REQUIRED WORK: Lines to return, exactly: from the line with "let failing := fun" to the line with "exec (.provingLimitExpiry id)" in the entries below, both included.

SOURCE MATERIAL:
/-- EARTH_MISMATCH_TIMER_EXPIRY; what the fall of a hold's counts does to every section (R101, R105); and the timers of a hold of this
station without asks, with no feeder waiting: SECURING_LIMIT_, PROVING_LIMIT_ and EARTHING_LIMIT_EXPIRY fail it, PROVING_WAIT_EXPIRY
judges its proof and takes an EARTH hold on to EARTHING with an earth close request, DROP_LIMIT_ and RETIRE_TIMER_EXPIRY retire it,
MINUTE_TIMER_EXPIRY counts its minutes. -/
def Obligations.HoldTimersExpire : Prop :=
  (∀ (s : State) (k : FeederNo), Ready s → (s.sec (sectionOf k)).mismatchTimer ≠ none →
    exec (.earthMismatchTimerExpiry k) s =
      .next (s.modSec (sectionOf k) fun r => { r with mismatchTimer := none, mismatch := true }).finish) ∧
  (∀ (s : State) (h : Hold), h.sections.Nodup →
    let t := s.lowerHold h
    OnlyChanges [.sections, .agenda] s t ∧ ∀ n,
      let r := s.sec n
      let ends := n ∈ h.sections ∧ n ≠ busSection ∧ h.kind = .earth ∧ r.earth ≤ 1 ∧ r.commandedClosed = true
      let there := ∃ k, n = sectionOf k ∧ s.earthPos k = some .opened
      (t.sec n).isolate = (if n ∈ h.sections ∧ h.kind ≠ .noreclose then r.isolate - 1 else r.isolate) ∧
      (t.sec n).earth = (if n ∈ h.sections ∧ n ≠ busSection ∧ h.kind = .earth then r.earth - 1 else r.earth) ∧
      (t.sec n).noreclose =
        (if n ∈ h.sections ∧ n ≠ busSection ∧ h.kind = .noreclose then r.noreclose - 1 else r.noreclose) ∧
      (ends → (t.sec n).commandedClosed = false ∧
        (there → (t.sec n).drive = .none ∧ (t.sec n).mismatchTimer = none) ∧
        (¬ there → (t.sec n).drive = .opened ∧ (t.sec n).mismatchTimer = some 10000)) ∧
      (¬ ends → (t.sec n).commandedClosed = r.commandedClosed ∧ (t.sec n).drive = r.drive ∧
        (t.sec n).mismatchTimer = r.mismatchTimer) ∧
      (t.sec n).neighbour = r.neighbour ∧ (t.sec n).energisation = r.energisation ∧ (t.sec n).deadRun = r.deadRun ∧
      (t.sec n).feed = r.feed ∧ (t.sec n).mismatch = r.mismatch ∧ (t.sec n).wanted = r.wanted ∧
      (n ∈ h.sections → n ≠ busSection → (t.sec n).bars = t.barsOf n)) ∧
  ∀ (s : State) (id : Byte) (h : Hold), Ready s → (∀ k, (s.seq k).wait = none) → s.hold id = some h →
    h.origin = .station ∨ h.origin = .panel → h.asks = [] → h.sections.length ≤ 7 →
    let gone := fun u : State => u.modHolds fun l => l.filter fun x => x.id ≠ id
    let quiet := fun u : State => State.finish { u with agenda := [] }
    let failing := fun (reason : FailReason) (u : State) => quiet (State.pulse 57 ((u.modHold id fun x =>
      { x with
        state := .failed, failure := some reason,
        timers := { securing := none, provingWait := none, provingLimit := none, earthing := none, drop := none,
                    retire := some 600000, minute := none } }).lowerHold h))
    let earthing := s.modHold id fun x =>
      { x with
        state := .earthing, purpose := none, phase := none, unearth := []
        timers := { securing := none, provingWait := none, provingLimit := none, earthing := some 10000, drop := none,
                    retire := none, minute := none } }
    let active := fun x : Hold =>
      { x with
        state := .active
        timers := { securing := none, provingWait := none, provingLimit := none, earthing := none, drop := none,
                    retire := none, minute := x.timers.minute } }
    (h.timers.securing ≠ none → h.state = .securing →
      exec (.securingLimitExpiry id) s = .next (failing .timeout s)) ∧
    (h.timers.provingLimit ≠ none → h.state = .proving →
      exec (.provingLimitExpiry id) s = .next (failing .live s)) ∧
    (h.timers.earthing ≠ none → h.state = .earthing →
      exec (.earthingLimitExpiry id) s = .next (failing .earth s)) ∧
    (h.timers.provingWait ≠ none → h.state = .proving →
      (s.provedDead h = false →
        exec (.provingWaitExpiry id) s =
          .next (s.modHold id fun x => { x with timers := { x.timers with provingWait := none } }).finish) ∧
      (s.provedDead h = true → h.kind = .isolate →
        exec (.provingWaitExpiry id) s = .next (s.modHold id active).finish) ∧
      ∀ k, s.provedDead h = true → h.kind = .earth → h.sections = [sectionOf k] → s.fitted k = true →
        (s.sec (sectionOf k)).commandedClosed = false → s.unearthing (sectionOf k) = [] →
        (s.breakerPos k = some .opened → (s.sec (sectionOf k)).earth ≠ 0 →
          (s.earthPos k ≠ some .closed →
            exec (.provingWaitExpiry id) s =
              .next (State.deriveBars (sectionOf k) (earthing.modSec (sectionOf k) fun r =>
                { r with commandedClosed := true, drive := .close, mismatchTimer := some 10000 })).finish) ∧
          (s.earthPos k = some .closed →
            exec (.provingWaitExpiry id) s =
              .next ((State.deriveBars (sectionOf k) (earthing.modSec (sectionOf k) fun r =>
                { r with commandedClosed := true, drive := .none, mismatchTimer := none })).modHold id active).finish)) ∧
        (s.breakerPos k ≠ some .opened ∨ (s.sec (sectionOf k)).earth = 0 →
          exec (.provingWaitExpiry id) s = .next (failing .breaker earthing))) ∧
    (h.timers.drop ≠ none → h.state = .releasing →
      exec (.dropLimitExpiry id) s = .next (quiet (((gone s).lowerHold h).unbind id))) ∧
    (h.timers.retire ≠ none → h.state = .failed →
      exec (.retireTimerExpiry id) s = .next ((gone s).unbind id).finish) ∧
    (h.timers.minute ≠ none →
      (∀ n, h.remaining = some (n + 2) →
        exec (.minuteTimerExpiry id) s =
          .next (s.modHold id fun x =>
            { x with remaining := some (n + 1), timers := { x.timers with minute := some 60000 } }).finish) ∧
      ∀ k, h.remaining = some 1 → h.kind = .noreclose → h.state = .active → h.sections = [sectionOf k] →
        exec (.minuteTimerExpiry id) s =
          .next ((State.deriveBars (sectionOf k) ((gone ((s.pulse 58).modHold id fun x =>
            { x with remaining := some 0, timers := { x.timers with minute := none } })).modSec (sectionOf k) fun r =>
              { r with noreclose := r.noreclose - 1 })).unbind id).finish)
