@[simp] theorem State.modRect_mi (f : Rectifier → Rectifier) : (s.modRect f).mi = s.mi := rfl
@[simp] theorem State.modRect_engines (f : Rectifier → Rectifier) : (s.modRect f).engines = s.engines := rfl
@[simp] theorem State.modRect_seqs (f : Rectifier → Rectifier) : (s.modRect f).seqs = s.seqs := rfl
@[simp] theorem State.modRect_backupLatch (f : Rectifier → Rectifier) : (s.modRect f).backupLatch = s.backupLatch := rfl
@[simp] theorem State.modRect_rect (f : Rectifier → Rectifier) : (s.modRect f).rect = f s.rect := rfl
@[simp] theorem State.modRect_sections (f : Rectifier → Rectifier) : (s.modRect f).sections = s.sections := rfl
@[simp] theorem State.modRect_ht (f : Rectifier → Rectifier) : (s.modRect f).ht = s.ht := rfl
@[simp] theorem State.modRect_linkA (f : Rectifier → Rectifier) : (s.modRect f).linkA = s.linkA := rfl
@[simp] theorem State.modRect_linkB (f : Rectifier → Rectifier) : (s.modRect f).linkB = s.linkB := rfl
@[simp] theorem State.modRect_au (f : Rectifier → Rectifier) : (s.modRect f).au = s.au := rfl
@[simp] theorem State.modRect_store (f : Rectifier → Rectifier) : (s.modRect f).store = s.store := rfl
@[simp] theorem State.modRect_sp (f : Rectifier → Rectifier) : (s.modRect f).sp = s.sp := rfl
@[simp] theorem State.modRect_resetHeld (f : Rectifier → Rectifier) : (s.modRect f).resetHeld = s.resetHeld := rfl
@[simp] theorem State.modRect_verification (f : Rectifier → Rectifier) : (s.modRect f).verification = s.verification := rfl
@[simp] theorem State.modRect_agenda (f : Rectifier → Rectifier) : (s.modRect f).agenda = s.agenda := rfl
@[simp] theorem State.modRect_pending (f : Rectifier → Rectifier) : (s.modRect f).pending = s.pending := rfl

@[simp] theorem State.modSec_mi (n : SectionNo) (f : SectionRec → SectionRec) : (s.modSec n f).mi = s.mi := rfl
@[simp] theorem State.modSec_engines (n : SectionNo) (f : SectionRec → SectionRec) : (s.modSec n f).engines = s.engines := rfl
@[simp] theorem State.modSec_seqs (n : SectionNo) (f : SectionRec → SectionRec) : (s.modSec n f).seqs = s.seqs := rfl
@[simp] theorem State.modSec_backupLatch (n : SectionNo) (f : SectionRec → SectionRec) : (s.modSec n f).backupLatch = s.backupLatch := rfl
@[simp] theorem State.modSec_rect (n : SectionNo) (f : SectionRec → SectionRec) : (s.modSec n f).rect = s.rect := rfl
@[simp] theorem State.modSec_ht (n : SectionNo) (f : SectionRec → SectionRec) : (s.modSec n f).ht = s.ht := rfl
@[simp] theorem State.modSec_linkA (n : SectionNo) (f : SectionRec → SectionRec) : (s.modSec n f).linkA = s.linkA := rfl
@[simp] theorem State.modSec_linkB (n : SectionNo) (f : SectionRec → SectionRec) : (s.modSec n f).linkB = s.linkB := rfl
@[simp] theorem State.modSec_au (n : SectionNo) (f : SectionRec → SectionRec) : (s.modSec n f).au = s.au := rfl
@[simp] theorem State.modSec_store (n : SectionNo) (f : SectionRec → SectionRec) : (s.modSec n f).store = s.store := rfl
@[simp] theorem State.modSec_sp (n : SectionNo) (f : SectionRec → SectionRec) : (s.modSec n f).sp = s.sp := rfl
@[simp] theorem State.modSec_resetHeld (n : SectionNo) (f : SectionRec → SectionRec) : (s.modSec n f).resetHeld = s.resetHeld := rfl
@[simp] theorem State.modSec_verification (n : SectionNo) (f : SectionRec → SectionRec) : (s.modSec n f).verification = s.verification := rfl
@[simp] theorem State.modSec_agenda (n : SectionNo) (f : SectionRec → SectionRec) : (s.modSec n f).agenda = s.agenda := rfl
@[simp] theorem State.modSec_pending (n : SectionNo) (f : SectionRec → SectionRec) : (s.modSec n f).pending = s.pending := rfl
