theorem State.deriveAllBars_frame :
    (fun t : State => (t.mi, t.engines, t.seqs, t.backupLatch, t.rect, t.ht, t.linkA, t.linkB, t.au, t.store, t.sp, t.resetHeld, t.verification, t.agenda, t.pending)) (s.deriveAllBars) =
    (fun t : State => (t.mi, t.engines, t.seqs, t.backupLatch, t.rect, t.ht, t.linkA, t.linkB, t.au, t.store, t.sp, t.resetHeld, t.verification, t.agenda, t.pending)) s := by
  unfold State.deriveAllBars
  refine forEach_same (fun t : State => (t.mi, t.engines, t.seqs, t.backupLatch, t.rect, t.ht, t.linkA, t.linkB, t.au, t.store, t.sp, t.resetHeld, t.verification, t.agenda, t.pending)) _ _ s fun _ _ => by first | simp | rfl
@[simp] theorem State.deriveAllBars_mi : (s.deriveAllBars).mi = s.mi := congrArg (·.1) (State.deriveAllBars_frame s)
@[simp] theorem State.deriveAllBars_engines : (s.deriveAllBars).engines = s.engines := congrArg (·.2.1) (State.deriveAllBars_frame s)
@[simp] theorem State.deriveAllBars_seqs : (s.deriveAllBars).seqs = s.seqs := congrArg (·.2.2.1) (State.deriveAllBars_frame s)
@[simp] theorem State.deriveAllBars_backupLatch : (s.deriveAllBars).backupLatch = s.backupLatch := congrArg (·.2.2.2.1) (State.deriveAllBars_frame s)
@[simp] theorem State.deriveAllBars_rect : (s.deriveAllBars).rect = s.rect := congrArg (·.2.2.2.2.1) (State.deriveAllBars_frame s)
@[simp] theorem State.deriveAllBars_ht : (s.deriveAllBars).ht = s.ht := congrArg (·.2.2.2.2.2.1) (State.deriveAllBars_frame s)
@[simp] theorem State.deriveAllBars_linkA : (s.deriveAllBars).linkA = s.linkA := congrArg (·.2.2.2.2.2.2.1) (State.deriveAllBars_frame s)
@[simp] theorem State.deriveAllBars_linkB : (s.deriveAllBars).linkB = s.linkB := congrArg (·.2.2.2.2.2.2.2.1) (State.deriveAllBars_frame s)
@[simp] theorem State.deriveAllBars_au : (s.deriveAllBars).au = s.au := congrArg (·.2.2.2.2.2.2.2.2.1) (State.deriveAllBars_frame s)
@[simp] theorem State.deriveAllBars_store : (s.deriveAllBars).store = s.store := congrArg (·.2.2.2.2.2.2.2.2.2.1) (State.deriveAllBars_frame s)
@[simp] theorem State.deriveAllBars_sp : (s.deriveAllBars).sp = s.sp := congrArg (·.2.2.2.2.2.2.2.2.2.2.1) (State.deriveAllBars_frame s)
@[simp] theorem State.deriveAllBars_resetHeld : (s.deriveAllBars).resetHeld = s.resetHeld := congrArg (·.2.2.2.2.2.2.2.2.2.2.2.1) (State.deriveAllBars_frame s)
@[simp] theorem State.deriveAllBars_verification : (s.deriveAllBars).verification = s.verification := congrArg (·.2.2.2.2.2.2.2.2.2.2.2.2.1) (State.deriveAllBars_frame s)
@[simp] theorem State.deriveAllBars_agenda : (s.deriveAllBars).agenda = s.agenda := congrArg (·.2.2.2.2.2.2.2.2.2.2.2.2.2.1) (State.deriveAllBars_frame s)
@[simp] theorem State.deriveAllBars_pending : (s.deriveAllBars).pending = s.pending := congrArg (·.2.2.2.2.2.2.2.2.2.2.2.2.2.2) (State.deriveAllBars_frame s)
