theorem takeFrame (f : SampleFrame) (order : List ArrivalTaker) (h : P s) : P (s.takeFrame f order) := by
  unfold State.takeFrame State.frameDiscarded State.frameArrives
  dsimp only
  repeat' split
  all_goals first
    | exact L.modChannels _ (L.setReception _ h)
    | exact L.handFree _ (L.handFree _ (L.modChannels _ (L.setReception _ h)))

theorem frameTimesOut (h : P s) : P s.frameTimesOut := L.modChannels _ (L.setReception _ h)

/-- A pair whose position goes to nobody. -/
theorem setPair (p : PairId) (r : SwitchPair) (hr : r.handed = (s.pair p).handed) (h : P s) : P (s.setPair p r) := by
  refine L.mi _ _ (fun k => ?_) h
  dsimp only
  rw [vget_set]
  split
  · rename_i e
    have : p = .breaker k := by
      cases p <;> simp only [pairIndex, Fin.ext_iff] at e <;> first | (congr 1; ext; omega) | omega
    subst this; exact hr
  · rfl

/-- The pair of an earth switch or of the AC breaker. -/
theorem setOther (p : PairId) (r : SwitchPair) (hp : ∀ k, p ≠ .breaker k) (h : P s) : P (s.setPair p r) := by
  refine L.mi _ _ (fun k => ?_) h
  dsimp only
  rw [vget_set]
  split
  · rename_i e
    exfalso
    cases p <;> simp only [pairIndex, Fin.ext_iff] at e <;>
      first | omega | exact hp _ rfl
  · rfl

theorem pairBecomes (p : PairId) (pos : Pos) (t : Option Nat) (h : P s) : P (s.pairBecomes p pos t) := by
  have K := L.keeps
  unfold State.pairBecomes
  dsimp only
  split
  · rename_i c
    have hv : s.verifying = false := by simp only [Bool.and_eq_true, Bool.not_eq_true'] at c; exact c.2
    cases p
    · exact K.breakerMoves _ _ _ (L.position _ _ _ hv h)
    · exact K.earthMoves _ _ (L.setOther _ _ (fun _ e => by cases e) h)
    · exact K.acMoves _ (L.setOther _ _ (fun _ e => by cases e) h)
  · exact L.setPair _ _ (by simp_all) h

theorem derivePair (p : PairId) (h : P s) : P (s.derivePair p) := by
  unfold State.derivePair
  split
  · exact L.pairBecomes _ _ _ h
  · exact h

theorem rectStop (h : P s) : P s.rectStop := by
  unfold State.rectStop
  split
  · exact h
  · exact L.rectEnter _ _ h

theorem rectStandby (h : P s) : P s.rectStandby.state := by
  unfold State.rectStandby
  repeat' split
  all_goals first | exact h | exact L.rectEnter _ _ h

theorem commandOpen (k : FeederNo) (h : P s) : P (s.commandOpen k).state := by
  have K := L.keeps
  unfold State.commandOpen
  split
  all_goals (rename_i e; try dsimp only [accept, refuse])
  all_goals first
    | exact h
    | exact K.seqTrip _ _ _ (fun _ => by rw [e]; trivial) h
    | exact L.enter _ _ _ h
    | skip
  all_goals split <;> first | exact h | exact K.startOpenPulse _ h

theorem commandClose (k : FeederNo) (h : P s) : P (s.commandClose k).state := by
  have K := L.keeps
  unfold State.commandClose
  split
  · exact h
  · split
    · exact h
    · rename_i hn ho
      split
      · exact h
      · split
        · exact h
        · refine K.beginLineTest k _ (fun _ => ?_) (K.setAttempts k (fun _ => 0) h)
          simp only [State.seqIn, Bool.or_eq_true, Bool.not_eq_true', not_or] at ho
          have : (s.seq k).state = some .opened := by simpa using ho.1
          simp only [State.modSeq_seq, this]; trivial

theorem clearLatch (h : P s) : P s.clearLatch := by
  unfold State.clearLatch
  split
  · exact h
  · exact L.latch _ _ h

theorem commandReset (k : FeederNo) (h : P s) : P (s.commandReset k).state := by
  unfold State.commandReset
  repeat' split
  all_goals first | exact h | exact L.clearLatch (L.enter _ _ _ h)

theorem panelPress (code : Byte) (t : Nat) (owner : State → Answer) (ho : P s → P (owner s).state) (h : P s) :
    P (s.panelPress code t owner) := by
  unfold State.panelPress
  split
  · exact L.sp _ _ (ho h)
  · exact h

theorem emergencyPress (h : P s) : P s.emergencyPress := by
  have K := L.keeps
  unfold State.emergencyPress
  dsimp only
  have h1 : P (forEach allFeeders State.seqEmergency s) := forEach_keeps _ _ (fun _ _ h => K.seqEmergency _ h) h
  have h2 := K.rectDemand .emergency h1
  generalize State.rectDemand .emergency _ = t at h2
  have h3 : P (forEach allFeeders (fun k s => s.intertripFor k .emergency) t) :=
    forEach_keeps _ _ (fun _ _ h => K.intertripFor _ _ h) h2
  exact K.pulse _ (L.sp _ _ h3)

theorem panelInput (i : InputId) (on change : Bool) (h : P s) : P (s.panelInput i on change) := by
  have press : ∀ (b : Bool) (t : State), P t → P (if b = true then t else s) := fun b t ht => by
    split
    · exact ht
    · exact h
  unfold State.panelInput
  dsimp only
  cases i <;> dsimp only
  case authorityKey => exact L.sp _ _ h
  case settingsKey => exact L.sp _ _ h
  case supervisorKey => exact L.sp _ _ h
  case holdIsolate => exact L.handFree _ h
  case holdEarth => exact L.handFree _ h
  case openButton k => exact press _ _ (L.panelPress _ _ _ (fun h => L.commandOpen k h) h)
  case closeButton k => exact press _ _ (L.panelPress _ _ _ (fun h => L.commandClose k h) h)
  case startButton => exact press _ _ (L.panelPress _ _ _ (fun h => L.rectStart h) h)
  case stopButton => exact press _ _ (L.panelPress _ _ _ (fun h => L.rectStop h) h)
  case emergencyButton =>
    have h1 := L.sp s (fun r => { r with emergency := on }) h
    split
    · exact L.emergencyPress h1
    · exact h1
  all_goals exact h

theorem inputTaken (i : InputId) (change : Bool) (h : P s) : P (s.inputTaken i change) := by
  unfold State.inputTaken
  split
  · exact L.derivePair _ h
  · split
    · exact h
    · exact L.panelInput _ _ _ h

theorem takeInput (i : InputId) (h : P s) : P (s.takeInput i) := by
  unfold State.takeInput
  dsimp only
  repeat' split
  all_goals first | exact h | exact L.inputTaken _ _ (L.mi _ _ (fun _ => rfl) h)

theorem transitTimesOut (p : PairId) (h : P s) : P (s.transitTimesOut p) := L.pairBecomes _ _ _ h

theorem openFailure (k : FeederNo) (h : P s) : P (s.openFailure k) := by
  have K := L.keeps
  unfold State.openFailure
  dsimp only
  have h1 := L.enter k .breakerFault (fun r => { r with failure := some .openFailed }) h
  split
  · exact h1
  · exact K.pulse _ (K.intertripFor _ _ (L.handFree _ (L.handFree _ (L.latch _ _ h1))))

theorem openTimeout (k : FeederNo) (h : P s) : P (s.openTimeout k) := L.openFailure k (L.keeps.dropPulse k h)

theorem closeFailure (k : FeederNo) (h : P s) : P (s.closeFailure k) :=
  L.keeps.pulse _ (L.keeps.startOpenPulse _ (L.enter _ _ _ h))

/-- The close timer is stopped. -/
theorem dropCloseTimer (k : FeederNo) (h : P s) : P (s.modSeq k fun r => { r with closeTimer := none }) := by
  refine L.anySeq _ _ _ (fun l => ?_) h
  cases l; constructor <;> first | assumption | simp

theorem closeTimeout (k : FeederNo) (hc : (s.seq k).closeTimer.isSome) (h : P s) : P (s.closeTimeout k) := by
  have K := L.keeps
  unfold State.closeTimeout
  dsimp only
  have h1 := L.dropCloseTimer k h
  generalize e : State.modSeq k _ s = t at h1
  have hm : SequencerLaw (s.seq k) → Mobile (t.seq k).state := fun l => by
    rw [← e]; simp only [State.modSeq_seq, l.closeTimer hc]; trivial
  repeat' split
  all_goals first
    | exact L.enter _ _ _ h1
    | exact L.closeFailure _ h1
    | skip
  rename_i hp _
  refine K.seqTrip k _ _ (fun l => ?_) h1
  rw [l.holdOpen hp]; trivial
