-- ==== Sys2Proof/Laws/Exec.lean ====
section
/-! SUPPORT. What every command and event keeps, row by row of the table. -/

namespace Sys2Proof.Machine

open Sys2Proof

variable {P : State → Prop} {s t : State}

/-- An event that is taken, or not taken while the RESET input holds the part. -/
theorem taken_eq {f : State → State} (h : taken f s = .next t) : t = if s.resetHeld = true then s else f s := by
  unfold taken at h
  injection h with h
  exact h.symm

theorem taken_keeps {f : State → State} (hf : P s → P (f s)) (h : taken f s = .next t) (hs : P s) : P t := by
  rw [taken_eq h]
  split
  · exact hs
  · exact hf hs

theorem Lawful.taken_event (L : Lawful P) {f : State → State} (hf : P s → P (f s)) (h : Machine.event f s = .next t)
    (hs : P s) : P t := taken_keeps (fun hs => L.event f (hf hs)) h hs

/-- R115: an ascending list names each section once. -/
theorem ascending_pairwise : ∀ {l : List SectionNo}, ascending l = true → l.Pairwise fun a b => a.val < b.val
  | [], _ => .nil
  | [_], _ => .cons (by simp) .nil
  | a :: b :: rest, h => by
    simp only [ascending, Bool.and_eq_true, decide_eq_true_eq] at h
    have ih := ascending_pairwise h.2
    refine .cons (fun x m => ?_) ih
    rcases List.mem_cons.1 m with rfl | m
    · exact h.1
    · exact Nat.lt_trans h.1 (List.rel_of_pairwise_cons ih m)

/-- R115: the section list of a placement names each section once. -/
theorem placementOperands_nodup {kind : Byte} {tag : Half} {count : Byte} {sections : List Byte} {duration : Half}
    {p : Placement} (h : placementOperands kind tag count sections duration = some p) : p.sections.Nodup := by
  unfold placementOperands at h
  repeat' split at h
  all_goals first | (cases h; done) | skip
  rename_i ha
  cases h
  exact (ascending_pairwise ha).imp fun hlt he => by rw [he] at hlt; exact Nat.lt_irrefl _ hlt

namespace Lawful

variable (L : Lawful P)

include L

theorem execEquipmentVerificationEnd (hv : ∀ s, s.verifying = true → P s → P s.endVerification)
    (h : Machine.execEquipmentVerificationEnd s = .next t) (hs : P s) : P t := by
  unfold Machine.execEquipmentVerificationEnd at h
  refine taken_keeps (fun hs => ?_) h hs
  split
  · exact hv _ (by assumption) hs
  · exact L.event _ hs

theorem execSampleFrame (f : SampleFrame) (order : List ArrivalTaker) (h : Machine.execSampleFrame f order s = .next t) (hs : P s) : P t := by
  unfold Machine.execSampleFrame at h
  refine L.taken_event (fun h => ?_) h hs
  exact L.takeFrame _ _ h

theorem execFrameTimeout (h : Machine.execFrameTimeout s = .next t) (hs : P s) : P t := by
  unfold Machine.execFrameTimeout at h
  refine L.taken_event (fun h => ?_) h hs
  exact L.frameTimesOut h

SOLUTION TO THIS TASK:
    let failing := fun (reason : FailReason) (u : State) => quiet (State.pulse 57 ((u.modHold id fun x =>
      { x with
        state := .failed, failure := some reason,
        timers := { securing := none, provingWait := none, provingLimit := none, earthing := none, drop := none,
                    retire := some 600000, minute := none } }).lowerHold h))
    let earthing := s.modHold id fun x =>
      { x with
        state := .earthing, purpose := none, phase := none, unearth := []
        timers := { securing := none, provingWait := none, provingLimit := none, earthing := some 10000, drop := none,
                    retire := none, minute := none } }
    let active := fun x : Hold =>
      { x with
        state := .active
        timers := { securing := none, provingWait := none, provingLimit := none, earthing := none, drop := none,
                    retire := none, minute := x.timers.minute } }
    (h.timers.securing ≠ none → h.state = .securing →
      exec (.securingLimitExpiry id) s = .next (failing .timeout s)) ∧
    (h.timers.provingLimit ≠ none → h.state = .proving →
      exec (.provingLimitExpiry id) s = .next (failing .live s)) ∧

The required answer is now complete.